Simulate future extinctions and estimate species-specific extinction rates

In this final step of iucn_sim we simulate future status changes and extinctions for the species in our target species list (all Carnivora in this case) over a specified time frame. From the simulated extinciton dates of individual species over several simulation replicates, iucn_sim estimates the extinction rates of each species. These rate estimates inherently contain the probabilities of a given species to change conservation status, as well as the GL data for this species (in case of EX mode 0). A minimum of 10,000 simulation replicates is recommended for accurate extinction rate estimates from the simulated data.
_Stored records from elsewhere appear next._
/-- An empty context bank. DESIGN CHOICE (log 3) where the spec gives no value at module reset. -/
def Ctx.reset : Ctx :=
  { resident := false, job := 0, plat := 0, parcel := 0, waypoint := none, evacuated := none, origin := 0, wayCyc := 0, atWay := none, atCkpt := none, ckptDone := false,
    ways := 0, stopNo := 0, avHold := false, avAt := [], staleAt := false,
    phase := .running, entry := none, saved := none, savedTe := 0, handlerSaved := none,
    c := StreamSt.reset, a := StreamSt.reset, v := StreamSt.reset, vf := VFile.reset, feat := 0, edCode := 0, timecmp := 0,
    trapc := 0, tval := 0, tvec := 0, fssel := 0, pending := [], lossCount := 0, sysTrap := none, permAt := none,
    secondary := none, heldWalk := none, faultSlot := none, fault := none, guarded := false, guardLater := false, freezes := 0,
    q0 := .empty, q1 := .empty, q2 := .empty, q3 := .empty, q4 := .empty, q5 := .empty, q6 := .empty, q7 := .empty,
    q8 := .empty, q9 := .empty, q14 := .empty, q15 := .empty, tickets := 0, tokens := [], eng := Engines.empty,
    bptsel := 0, bpt := [], win := [], allow := [], stsel := [], stcnt := [], stcntAt := [], tokcntAt := 0, engstepAt := 0, nextlAt := 0, allowAt := [], handler := none, inbox := [],
    spillC := [], spillA := [], spillV := [], frame := [], dbgreq := false, displaced := false,
    dispW := [], dispX := [], dispZ := [], dispSlots := [], dispSign := [], dispPoison := [], stopReq := false, parties := [] }

/-! ## Cores -/

/-- An operand slot (08 R191, R203; 14 R345): the page format it records, who holds it (a bank) and the job of the last holder.
Its 64 KiB and its 4 KiB of scales stand in the core's `slotMem`, slot n at 0x1_1000 * n, the scales from 0x1_0000. -/
structure SlotInfo where
  fmt : Nat
  geom : Nat
  holder : Option Nat
  last : Option (BitVec 12)
deriving DecidableEq, Repr

def SlotInfo.reset : SlotInfo := ⟨0, 0, none, none⟩

/-- A TLB entry: job, generation, virtual page base in units of 64 KiB, the leaf (09 R228, R236). -/
structure TlbEntry where
  job : BitVec 12
  gen : Nat
  vpn : Nat
  leaf : Leaf
deriving DecidableEq, Repr

/-- A line of a combining entry: its address at the destination, a mask of its 64 bytes, and the bytes (08 R212). -/
structure CombLine where
  addr : Nat
  mask : BitVec 64
  bytes : List Byte
deriving DecidableEq, Repr

/-- Where posted lines go: through a window to a peer core, or to a global home (08 R212, 09 R226). -/
inductive Dest where
  | window (n : Nat) (mod sta core : Nat)
  | global (mod sta : Nat)
deriving DecidableEq, Repr

/-- A combining entry (08 R212, R213): `sent` holds the clk in which it was sent; it then waits for injection. `mir` is 1 for the
copy of a mirrored store that goes to its home and 2 for the copy that goes to the mirror (01 R36). -/
structure CombEntry where
  id : Nat
  bank : Nat
  dest : Dest
  ord : Nat
  job : BitVec 12
  opened : Nat
  sent : Option Nat
  mir : Nat
  lines : List CombLine
  /-- The streams whose stores it holds, those that a FENCE holds until it is performed (14 R330), and the messages that are released
  after it (14 R346). -/
  by_ : List Stream
  fenced : List Stream
  before : List Nat
deriving DecidableEq, Repr

/-- A posted-write slot that has been sent and the lines of it whose credits have not returned (08 R214, 14 R327); `eng` names the
engine that built it and its command by the place in C program order (21 R419). -/
structure Owed where
  bank : Nat
  eng : Option (EngQ × Nat)
  tag : Nat
  dest : Dest
  ord : Nat
  lines : Nat
  /-- The addresses of its lines at the destination. -/
  at_ : List Nat
  by_ : List Stream
  fenced : List Stream
  before : List Nat
deriving DecidableEq, Repr
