/-- FMT of MMA and MMAS, its element size (21 R414, R415). -/
def Cmd.fmt (w : Cmd) : Nat := w.fl.toNat % 8
def mmaEsz (fmt : Nat) : Nat := if fmt = 0 then 2 else 1

/-- The reserved combinations of R415, against the sets that will be live: the engine's own, and for MDRN the copy engine's. -/
def Cmd.badSet (w : Cmd) (a b : Word) (own copy : Sp Word) : Bool :=
  let m := setM own
  let n := setN own
  let k := setK own
  let zrow := wfield b 0 11
  match w.eng, w.cmd with
  | .load, 0 => recBad (recordOf own (wfield b 26 4))
  | .store, 1 => recBad (recordOf own (wfield b 26 4))
  | .store, 2 => recBad (recordOf own (wfield b 26 4))
  | .load, 3 => w.fl.getLsbD 3 && recBad (recordOf own (wfield b 26 4))
  | .matrix, 0 => decide (4 ≤ w.fmt) || decide (65536 < m * k * mmaEsz w.fmt) || decide (65536 < k * n * mmaEsz w.fmt) || decide (2048 < zrow + m)
  | .matrix, 1 => w.fmt != 1 || k % 4 != 0 || decide (65536 < m * k) || decide (65536 < k * n) || decide (2048 < zrow + m)
  | .matrix, 2 => setOrd own == 0 || n % orderOf (setOrd own) != 0 || decide (2048 < zrow + m)
  | .matrix, 3 => decide (5 ≤ setDfmt own) || recBad (recordOf copy (setRec own)) || decide (2048 < zrow + m)
  | .matrix, 4 => decide (2048 < zrow + m)
  | .row, _ => decide (2048 < wfield a 0 11 + setR own)
  | _, _ => false

/-- The feature that a command lacks (21 R415). -/
def Cmd.lacks (w : Cmd) (own : Sp Word) (x : Ctx) : Option Nat :=
  let need := match w.eng, w.cmd with
    | .matrix, 0 => if w.fmt = 2 then [0] else []
    | .matrix, 1 => [1]
    | .matrix, 2 => [8]
    | .matrix, 3 => if setDfmt own = 3 then [0] else []
    | .matrix, 5 => [8]
    | .store, 4 => [6]
    | .load, 6 => [7]
    | _, _ => []
  need.find? (fun f => !x.hasFeature f)

/-- The operand slots that a command names (14 R345; 21 R415). -/
def slotsNamed (eng : EngQ) (cmd : Nat) (a b : Word) : List Nat :=
  match eng, cmd with
  | .load, 0 => if wfield b 24 2 = 2 then [wfield b 30 5] else []
  | .matrix, 0 => [wfield a 0 5, wfield a 8 5]
  | .matrix, 1 => [wfield a 0 5, wfield a 8 5]
  | .matrix, 5 => [wfield a 0 5]
  | _, _ => []

/-- Whether a slot is held by a bank. -/
def CoreSt.holds (k : CoreSt) (bank n : Nat) : Bool := decide (n < 24) && (Sp.get SlotInfo.reset k.slots n).holder == some bank

/-- The working column groups of a core's matrix engine, and its class, as the edition for a context has them (21 R429; 04 R95, R112). -/
def State.columnUnits (s : State) (c : CtxId) : List (Nat × Nat) :=
  ((List.range 16).map (fun g => (s.die (dieOf c.core)).unitAt (s.editionFor c) 0x03 (16 * scoreOf c.core + g))).filter (fun u => decide (u.1 < 2))

def State.columnGroups (s : State) (c : CtxId) : Nat := (s.columnUnits c).length

def State.matrixClass (s : State) (c : CtxId) : Nat := (s.columnUnits c).foldl (fun m u => Nat.max m u.2) 0

/-- The set of an engine that will be live when a command that is pushed now begins (07 R173). -/
def State.setFor (s : State) (w : Cmd) : Sp Word :=
  let g := s.fctx.eng
  (g.setOf w.eng).after (g.swaps w.eng + bit w.e.sw)

/-- A reserved field, value or combination, or an engine that is not there (21 R415). -/
def State.cmdIllegal (s : State) (w : Cmd) (a b : Word) : Bool :=
  let g := s.fctx.eng
  w.badFields a b || (w.eng == .matrix && s.columnGroups s.foc.ctx == 0) || w.badSet a b (s.setFor w) (g.copySet.after (g.swaps .load))

/-- A word that only job 0 may push, whatever its operands hold (21 R415). -/
def Cmd.system (w : Cmd) : Bool := w.eng == .load && (w.cmd == 5 || w.cmd == 6)

/-! ## The mapping of a copy command (09 R236; 21 R416, R417, R434) -/

/-- Row and column of the tile's first element: from sa, which for CCHN holds E; the tile of a chain stands at 0, 0 (21 R414, R417, R420). -/
def Command.tile (c : Command) (e : EngQ) : Nat × Nat := if e = .load && c.cmd == 3 then (0, 0) else (wfield c.va 0 32, wfield c.va 32 32)

/-- The address of a byte of a tile row (21 R417). -/
def tileAddr (r : Run) (t off : Nat) : Nat :=
  (recBase r.shape + BitVec.ofNat 64 (r.row0 + t) * recStride r.shape + BitVec.ofNat 64 (r.col0 * r.esz + off)).toNat

/-- Bytes of a tile row, and how many of them lie inside the tensor. -/
def tileRow (r : Run) : Nat := recTcols r.shape * r.esz
def tileValid (r : Run) (t : Nat) : Nat :=
  if r.row0 + t < recRows r.shape then Nat.min (tileRow r) ((recCols r.shape - r.col0) * r.esz) else 0

/-- The stretches of a tile. -/
def tileSpans (r : Run) : List (Nat × Nat) :=
  (List.range (recTrows r.shape)).map (fun t => (tileAddr r t 0, tileValid r t))

/-- Whether the tensor of a copy command lies in global memory. -/
def globalTensor (r : Run) : Bool := wfield (recBase r.shape) 56 8 == 0

/-- The leaf of an address in the space of a command's job: the one that the core's TLB holds, or else the one that a walk finds; none
where that walk would fault (09 R228, R229). -/
def State.peekLeaf (s : State) (c : CtxId) (va : Nat) : Option Leaf :=
  match (s.core c.core).tlbHit (s.ctx c).job va with
  | some l => some l
  | none =>
    match s.walk c.core (s.ctx c).job.toNat .probe va with
    | .ok l => some l
    | .fault .. => none

/-- The pages of some stretches of bytes. -/
def pagesOf (ps : List (Nat × Nat)) : List Nat :=
  (ps.flatMap (fun p => if p.2 = 0 then [] else
    (List.range ((p.1 + p.2 - 1) / 65536 - p.1 / 65536 + 1)).map (fun i => p.1 / 65536 + i))).eraseDups

/-- The stretches of global memory that a copy command names at its push, in the set that will be live when it begins. -/
def State.spansAtPush (s : State) (c : CtxId) (own : Sp Word) (e : EngQ) (cm : Command) : List (Nat × Nat) :=
  let shape := recordOf own (wfield cm.vb 26 4)
  let r : Run := { c := cm, row0 := (cm.tile e).1, col0 := (cm.tile e).2, step := 1, steps := 0, begun := 0, due := 0, promise := 0, error := 0,
                   errArg := 0, words := own, shape := shape, bpt := [], gone := [], esz := 0, fmt := none, done := none, count := 0 }
  if e == .load && cm.cmd == 5 then [(cm.va.toNat, 256 * wfield cm.vb 18 10)]
  else if (e == .load && (cm.cmd == 0 || cm.cmd == 3 && cm.flags.getLsbD 3) || e == .store && cm.cmd ≤ 2) && globalTensor r then
    match s.peekLeaf c (tileAddr r 0 0) with
    | some l => tileSpans { r with esz := (fmtOf l.fmt).bytes }
    -- the size of an element is not known yet: every page that the tile may touch
    | none => [1, 2, 4].flatMap (fun k => tileSpans { r with esz := k })
  else []

/-- A copy command with the mapping of its pages as it stands at the push: what it translates by behind an invalidation marker. -/
def State.mapped (s : State) (c : CtxId) (own : Sp Word) (e : EngQ) (cm : Command) : Command :=
  { cm with maps := (pagesOf (s.spansAtPush c own e cm)).filterMap (fun p => (s.peekLeaf c (65536 * p)).map (fun l => (p, l))) }

/-- The leaf that a command finds for an address, where it finds one: in its own mapping once a marker has passed it. -/
def State.commandLeaf (s : State) (c : CtxId) (cm : Command) (va : Nat) : Option Leaf :=
  if cm.gen = (s.core c.core).gen (s.ctx c).job then s.peekLeaf c va
  else match cm.maps.find? (fun m => m.1 == va / 65536) with
    | some m => some m.2
    | none => s.peekLeaf c va

/-- Whether a page that a copy command names, as far as it has a mapping, is mirrored (03 R79). -/
def State.namesMirror (s : State) (c : CtxId) (own : Sp Word) (w : Cmd) (a b : Word) : Bool :=
  let cm : Command := { cmd := w.cmd, flags := w.fl, sw := w.e.sw, sig := 0, wait := 0, va := a, vb := b, tag := 0, elig := 0, seq := 0, gen := 0,
                        maps := [], chk := ⟨w.cmd, w.fl, w.e.sw, 0, 0, a, b⟩ }
  (pagesOf (s.spansAtPush c own w.eng cm)).any (fun p => match s.peekLeaf c (65536 * p) with | some l => l.mir | none => false)
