/-- A plat that a die no longer holds: the die's barrier units and reservations are free (05 R126, R133), and what its dies share, with the last
one of the module or of the pod (log 72). -/
def State.freeUnits (s : State) (die : Nat) (plat : Word) : State :=
  let mod := die / 8
  let pod := s.dies.any (fun d => (d.2.plat plat).isSome)
  let here := s.dies.any (fun d => d.1 / 8 == mod && (d.2.plat plat).isSome)
  let keepBar (u : BarUnit) : Bool := u.plat != plat || (match barDie u with
    | some d => d != die
    | none => if u.scope = 3 then u.inst != mod || here else pod)
  let keepRes (r : Word × Resv) : Bool := r.1 != plat || (here && r.2.die? != some die)
  { s with bars := s.bars.filter (fun b => keepBar b.1)
           cores := s.cores.map (fun k => (k.1, { k.2 with arrivals := k.2.arrivals.filter (fun a => keepBar a.unit) }))
           modules := s.modules.map (fun m => if m.1 = mod then (m.1, { m.2 with booked := m.2.booked.filter keepRes }) else m) }

/-- A plat is ended without records (05 R126, 12 R281): every die's record reads ENDED with the cause, and its contexts end. -/
def State.endPlat (s : State) (plat : Word) (cause : Nat) : State :=
  let s := (s.dies.map Prod.fst).foldl (fun t d => t.setStatus d plat 0x06 cause) s
  let s := (s.ctxsOf plat).foldl (fun t c => t.freeCtx c) s
  let s : State := { s with dies := s.dies.map (fun (d : Nat × DieSt) => (d.1, { d.2 with
    kept := d.2.kept.filter (fun q => q.1 != plat), log := d.2.log.filter (fun l => l.plat != plat) })) }
  (s.dies.map Prod.fst).foldl (fun t d => t.freeUnits d plat) s

/-- The plat of a context is ended; a context that has no plat ends alone. -/
def State.endPlatOf (s : State) (c : CtxId) (cause : Nat) : State :=
  let p := (s.ctx c).plat
  if p = 0 then s.freeCtx c else s.endPlat p cause

/-- A checkpointed plat rolls back (04 R109): the logged lines are written back, newest first, and the plat ends with the cause in
its record, by which its dispatch bank is told (log 16). -/
def State.rollback (s : State) (plat : Word) (cause : Nat) : State :=
  let lines := s.dies.flatMap (fun d => (d.2.log.filter (fun l => l.plat == plat)).map (fun l => (memKey (d.1 / 8) l.pa, l.old)))
  let s := { s with mem := lines.foldl (fun (m : Memory) (l : Nat × List Byte) => Memory.writeN m l.1 l.2) s.mem }
  s.endPlat plat cause

/-- Whether a plat has a checkpoint in a recoverable interval (04 R107 to R109). -/
def State.recoverable (s : State) (plat : Word) : Bool :=
  plat != 0 && s.dies.any (fun d => d.2.plats.any (fun p => p.plat == plat && p.ckptAt.isSome)) &&
  !s.dies.any (fun d => d.2.plats.any (fun p => p.plat == plat && !p.recoverable))

/-! ## Trap entry (12 R288 to R291) -/

/-- Results in flight taken into latches at t_c, with their remaining cycles; 0 where the data has not come (12 R288). -/
def latchOf (tc : Nat) (p : Pend) : Pend := if p.inter then { p with land := 0 } else { p with land := p.land + 1 - tc }

/-- The stream record of a stopped stream (12 R291). -/
def StreamSt.record (y : StreamSt) (te tc : Nat) : StreamRec :=
  { pc := y.pc, blk := y.blk, len := y.len, reps := y.reps, atHeader := y.atHeader, stall := y.stall, slip := y.slip,
    prepReg := y.prepReg, prepDist := te - y.prepClk y.prepReg, begun := y.begun,
    latch := y.pend.map (latchOf tc) }

/-- The bytes of a stream record (12 R291). -/
def StreamRec.bytes (r : StreamRec) (waiting : Bool) : List Byte :=
  bytesLE 2 r.pc ++ bytesLE 2 r.blk ++ bytesLE 2 r.reps ++ bytesLE 2 r.stall ++ bytesLE 1 r.prepReg ++
  bytesLE 1 (Nat.min r.prepDist 255) ++ bytesLE 1 (bit waiting) ++ List.replicate 5 0 ++ bytesLE 8 r.slip ++ List.replicate 8 0

/-- A value as a C or A latch holds it. -/
def RVal.scalar : RVal → Nat
  | .word v => v.toNat
  | .pred b => bit b
  | _ => 0

/-- A C or A latch (12 R291). -/
def latchBytes (p : Pend) : List Byte :=
  bytesLE 8 p.val.scalar ++ bytesLE 1 p.reg ++ bytesLE 1 p.land ++ bytesLE 1 1 ++ List.replicate 5 0

/-- A V latch descriptor (12 R291). -/
def vLatchBytes (p : Pend) : List Byte :=
  let k := match p.val with
    | .mask _ => 2
    | .dist _ => 3
    | _ => 1
  let t := match p.val with
    | .dist d => (d.tag.toNat, d.lin.toNat)
    | _ => (0, 0)
  bytesLE 1 k ++ bytesLE 1 p.reg ++ bytesLE 1 p.land ++ bytesLE 1 1 ++ bytesLE 2 t.1 ++ bytesLE 2 t.2 ++
  bytesLE 2 p.fl.toNat ++ List.replicate 6 0

/-- The bytes of a distribution register's 12 rows (11 R272). -/
def DReg.bytes (d : DReg) : List Byte := (rowOfLanes d.lanes).flatMap (fun g => g.flatMap (fun e => bytesLE 4 e.toNat))

/-- The data of a V latch (12 R291). -/
def vLatchData (p : Pend) : List Byte :=
  match p.val with
  | .vec v => v.flatMap (fun e => bytesLE 4 e.toNat)
  | .mask m => bytesLE 128 m.toNat
  | .dist d => d.bytes
  | _ => []

/-- A table of records of `n` places, each of `k` bytes. -/
def table (n k : Nat) (bs : List (List Byte)) : List Byte :=
  ((bs.take n).map (fun b => (b ++ List.replicate k 0).take k)).flatten ++ List.replicate ((n - bs.length) * k) 0

/-- The pending bits of the frame header (12 R291). -/
def Ctx.pendingBits (x : Ctx) : Nat := x.pending.foldl (fun n p => n ||| 2 ^ (p.1 - 0x20)) 0

/-- The occupancy of a queue, reserved granules counted (12 R291). -/
def Ctx.occupancy (x : Ctx) (q : Nat) : Nat :=
  match q with
  | 0 => x.q0.items.length | 1 => x.q1.items.length | 2 => x.q2.items.length | 3 => x.q3.items.length
  | 4 => x.q4.items.length | 5 => x.q5.items.length | 6 => x.q6.items.length | 7 => x.q7.items.length
  | 8 => x.q8.items.length | 9 => x.q9.items.length
  | 10 => x.eng.loadQ.length | 11 => x.eng.storeQ.length | 12 => x.eng.matrixQ.length | 13 => x.eng.rowQ.length
  | 14 => x.q14.items.length | _ => x.q15.items.length

/-- An engine step record (12 R291): the micro-PC, and in bytes 120 to 127 the engine's last error (21 R424); the rest of the step
state stays in the context. -/
def runBytes (r : Option Run) (err : Word) : List Byte :=
  bytesLE 4 (match r with | some r => r.step | none => 0) ++ List.replicate 116 0 ++ bytesLE 8 err.toNat

/-- The frame of a context at t_c (12 R291). -/
def Ctx.frameImage (x : Ctx) (te tc : Nat) : Memory :=
  let m : Memory := x.frame
  let m := Memory.clear m 0 0x9000
  let m := Memory.writeN m 0 (bytesLE 8 x.trapc.toNat ++ bytesLE 8 x.tval.toNat ++ bytesLE 8 te ++ bytesLE 8 tc ++ bytesLE 8 x.pendingBits)
  let m := Memory.writeN m 0x40 ((x.c.record te tc).bytes x.c.waiting ++ (x.a.record te tc).bytes x.a.waiting ++
    (x.v.record te tc).bytes x.v.waiting)
  let lat (y : StreamSt) : List Pend := y.pend.map (latchOf tc)
  let m := Memory.writeN m 0x100 (table 8 16 ((lat x.c).map latchBytes) ++ table 8 16 ((lat x.a).map latchBytes) ++
    table 8 16 ((lat x.v).map vLatchBytes))
  let m := Memory.writeN m 0x280 (table 4 128 [runBytes (x.eng.now .load) (Sp.get 0 x.eng.errs 0),
    runBytes (x.eng.now .store) (Sp.get 0 x.eng.errs 1), runBytes (x.eng.now .matrix) (Sp.get 0 x.eng.errs 2),
    runBytes (x.eng.now .row) (Sp.get 0 x.eng.errs 3)])
  let m := Memory.writeN m 0x480 ((List.range 16).flatMap (fun q => bytesLE 8 (x.occupancy q)))
  (lat x.v).zipIdx.foldl (fun m p => Memory.writeN m (0x1000 + 4096 * p.2) (vLatchData p.1)) m

/-- TRAPC at an entry (12 R290): TIE and SIE stay. -/
def trapcOf (old : Word) (cause scause strm mode : Nat) (mrg : Bool) (word : Nat) : Word :=
  BitVec.ofNat 64 (cause * 2 ^ 56 + scause * 2 ^ 48 + strm * 2 ^ 46 + mode * 2 ^ 44 + bit mrg * 2 ^ 43 + word % 65536 * 2 ^ 24 +
    wfield old 0 2)

/-- SCAUSE of an entry: 0x40 once a pending access has taken a page fault (12 R290, R294). -/
def Ctx.scause (x : Ctx) : Nat := if x.secondary.isSome then 0x40 else 0

/-- A page fault of an access that was pending when a trap was entered is noted, and stands in SCAUSE of the frame (12 R294). -/
def Ctx.secondFault (x : Ctx) : Ctx :=
  { x with secondary := some 0, frame := if x.saved.isSome then Memory.writeN x.frame 6 [0x40] else x.frame }

/-- The C stream emptied of what its record holds. -/
def StreamSt.emptied (y : StreamSt) : StreamSt :=
  { y with pend := [], latch := [], stall := 0, bubble := 0, slip := 0, waiting := false, hold := .no, begun := false,
           fetch := none, writing := none }

/-- The A or V stream with its results in latches (12 R288). -/
def StreamSt.latched (y : StreamSt) (tc : Nat) : StreamSt := { y with latch := y.pend.map (latchOf tc), pend := [], fetch := none }

/-- Whether every stream has at most 8 results in flight, and no start of a V stage loop is among them (12 R288; log 17). -/
def Ctx.canCapture (x : Ctx) : Bool :=
  decide (x.c.pend.length ≤ 8) && decide (x.a.pend.length ≤ 8) && decide (x.v.pend.length ≤ 8) && !x.v.pend.any (fun p => p.reg == 200)

/-- The state of a context captured at t_c (12 R288, R297). A forced stop or page fault in a handler mode saves only C, in the
handler frame. -/
def Ctx.capture (x : Ctx) (te tc : Nat) (e : Entry) : Ctx :=
  let r := x.c.record te tc
  if !x.normal && (e.kind == .pageFault || e.kind == .forcedStop) then
    { x with
      frame := Memory.writeN (Memory.clear x.frame 0x9000 0x9100) 0x9000 (r.bytes x.c.waiting ++ table 8 16 (r.latch.map latchBytes))
      handlerSaved := some r, c := x.c.emptied }
  else
    -- the frame records the mode that was interrupted (12 R293); TRAPC and TVAL change at a handler entry only (12 R289)
    let y := { x with trapc := trapcOf x.trapc e.cause x.scause e.strm 0 e.mrg e.word, tval := e.tval }
    let z := if e.kind == .pageFault || e.kind == .forcedStop then x else y
    { z with frame := y.frameImage te tc, saved := some r, savedTe := te, c := x.c.emptied, a := x.a.latched tc, v := x.v.latched tc }

/-- FNHVEC of the function that owns a context's job (12 R282). -/
def State.hypervisorVector (s : State) (c : CtxId) : Nat :=
  match (s.modu (modOf c.core)).owner (s.ctx c).job.toNat with
  | some f => wfield ((s.modu (modOf c.core)).fn f).hvec 0 16
  | none => 0

/-! ## Return (12 R293) -/

/-- A stream set going again from its record at t_r. -/
def StreamSt.resume (y : StreamSt) (r : StreamRec) (slip tr : Nat) : StreamSt :=
  { y with pc := r.pc, blk := r.blk, len := r.len, reps := r.reps, atHeader := r.atHeader, stall := r.stall, slip := slip,
           begun := r.begun, waiting := false, hold := .no, prepReg := r.prepReg,
           prep := Sp.set 0 y.prep r.prepReg (tr - r.prepDist) }

/-- The latches of a stream re-injected from t_r on (12 R293): those with r ≥ 1 land at t_r + r - 1, those whose data has come at
t_r, the others when it comes. -/
def State.reinject (s : State) (i : StreamId) (ls : List Pend) (tr : Nat) : State :=
  ls.foldl (fun t p =>
    if p.inter then t.modStrm i (fun y => { y with pend := y.pend ++ [p] })
    else
      let land := if p.land = 0 then tr else tr + p.land - 1
      (t.modStrm i (fun y => { y with pend := y.pend ++ [{ p with land := land }] })).post (land + 1) (.latchReinject i p.id)) s

/-- The A or V stream set going again at t_r: it has been stopped since t_e. Its slip grows by the time that passed, and its prepared branch
keeps its distance (12 R291, R293). -/
def StreamSt.goOn (y : StreamSt) (te d tr : Nat) : StreamSt :=
  { y with slip := y.slip + d, latch := [], waiting := false, hold := .no,
           prep := Sp.set 0 y.prep y.prepReg (tr - (te - y.prepClk y.prepReg)) }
You can turn off the rather time intensive estimation of species-specific extinction rates by setting --extinction_rates 0, in case you are only interested in the projected diversity. Otherwise turn it on by using --extinction_rates 1 (default).

Let's run the simulations now using the EX mode 0 scenario:

iucn_sim run_sim \
  --input_data data/iucn_sim_output/carnivora/transition_rates_0/simulation_input_data.pkl \
  --outdir data/iucn_sim_output/carnivora/future_sim_0 \
  --n_years 100 \
  --n_sim 10000 \
  --extinction_rates 1

Also run the simulations for the EX mode 1 scenario:

iucn_sim run_sim \
  --input_data data/iucn_sim_output/carnivora/transition_rates_1/simulation_input_data.pkl \
  --outdir data/iucn_sim_output/carnivora/future_sim_1 \
  --n_years 100 \
  --n_sim 10000 \
  --extinction_rates 1

Compare the output fo the two different simulation scenarios. The pie plots (status_pie_chart.pdf) can give you a good overview of the predicted status distribution in 100 years and the number of expected extinctions. Further you can have a look at the status trajectories through time (future_status_trajectory.pdf). What difference do you see between the two scenarios?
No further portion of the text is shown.